The reported issue related to 4x NVSwitch used by 8x H100 GPU. The problem was that only 3 of 4 NVSwitches was recognized. Due to this problem Fabric Manager Service was unable to run.
Unable to start Fabric Manager Service.
root@rdlab:/home/exx# systemctl enable nvidia-fabricmanager.service root@rdlab:/home/exx# systemctl start nvidia-fabricmanager.service Job for nvidia-fabricmanager.service failed because the control process exited with error code. See "systemctl status nvidia-fabricmanager.service" and "journalctl -xeu nvidia-fabricmanager.service" for details.
Checked status.
root@rdlab:/home/exx# systemctl status nvidia-fabricmanager.service × nvidia-fabricmanager.service - NVIDIA fabric manager service Loaded: loaded (/lib/systemd/system/nvidia-fabricmanager.service; enabled; vendor preset: enabled) Active: failed (Result: exit-code) since Fri 2023-09-29 15:18:28 PDT; 1min 41s ago Process: 16773 ExecStart=/usr/bin/nv-fabricmanager -c /usr/share/nvidia/nvswitch/fabricmanager.cfg (code=exited, status=1/FAILURE) CPU: 16ms Sep 29 15:18:27 rdlab systemd[1]: Starting NVIDIA fabric manager service... Sep 29 15:18:28 rdlab nv-fabricmanager[16775]: Connected to 1 node.
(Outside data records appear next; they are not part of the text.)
-- ==== Sys2Proof/Machine/State.lean ====
section
/-! DEFINITION. The state of the block (10_state.md R27) as plain data, with the model's own fields beside it, the
reasons a step could stop, and the state after reset. -/

namespace Sys2Proof.Machine

/-- The register file of one timer (R13). -/
structure TimerRegs where
  ctrl0 : Word
  load0 : Word
  cnt0  : Word
  ctrl1 : Word
  load1 : Word
  cnt1  : Word
deriving DecidableEq, Repr, Inhabited

/-- The snapshot FSM's state (R23). R23 gives `snap.tid` 2 bits and R27 types it `Fin 3`; the model takes R27's three values
(DESIGN CHOICE, log 27). -/
structure Snap where
  phase   : SnapPhase
  tid     : TimerId
  hi1     : Word
  lo      : Word
  hi2     : Word
  retries : Nat
deriving DecidableEq, Repr, Inhabited

/-- The state of the machine. The first three fields are the block's (R27); `cmdWord` is the command word of the SNAP64
in progress, which R93 records when RST aborts it (DEDUCED, safe, log 8); `faults` is the fault mark the spec asks a model
to keep (R26). The rest is the model's own: the parameters, held here so that a claim is made for every value of them
(log 4), the HOST's requests and the responses it has received (log 3), the turns the agents take (log 1), and the
counter that free values are read at (log 24). -/
structure State where
  timers    : PerTimer TimerRegs
  shadow    : PerTimer DWord
  snap      : Snap
  cmdWord   : DWord
  faults    : List BlockFault
  params    : Params
  pending   : List Request
  responses : List Response
  turns     : List Turn
  draws     : Nat
deriving DecidableEq, Repr

/-- The reasons a step stops with a fault: there are none. Every fault of the block is a status in a response, after
which the port is free and the machine goes on (60_exceptions.md R92, R97, R98), so nothing raises a stop (log 20). -/
inductive Fault where
deriving DecidableEq, Repr

/-- The reasons a step is refused. -/
inductive Refusal where
  /-- An instruction that has no meaning yet. Raised by an arm of exec only, and by none of them now; safe. -/
  | notModelled (mnemonic : String)
deriving DecidableEq, Repr

/-- A register file of zeros (70_reset_and_hazards.md R107). -/
def TimerRegs.zero : TimerRegs := ⟨0, 0, 0, 0, 0, 0⟩

/-- The snapshot FSM after RST (R107). -/
def Snap.reset : Snap := ⟨.idle, .t0, 0, 0, 0, 0⟩

/-- The state after RST (R107), with an empty fault mark, nothing asked of the block and no turn fixed. -/
def State.reset : State where
  timers := ⟨.zero, .zero, .zero⟩
  shadow := ⟨0, 0, 0⟩
  snap := .reset
  cmdWord := 0
  faults := []
  params := Config.params
  pending := []
  responses := []
  turns := []
  draws := 0

end Sys2Proof.Machine
end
Sep 29 15:18:28 rdlab nv-fabricmanager[16775]: detected number of NVSwitches don't match with any supported system topology, aborting fabric ma> Sep 29 15:18:28 rdlab nv-fabricmanager[16775]: detected number of NVSwitches don't match with any supported system topology, aborting fabric ma> Sep 29 15:18:28 rdlab systemd[1]: nvidia-fabricmanager.service: Control process exited, code=exited, status=1/FAILURE Sep 29 15:18:28 rdlab systemd[1]: nvidia-fabricmanager.service: Failed with result 'exit-code'. Sep 29 15:18:28 rdlab systemd[1]: Failed to start NVIDIA fabric manager service.
It looks like there was one success, but rest are failures.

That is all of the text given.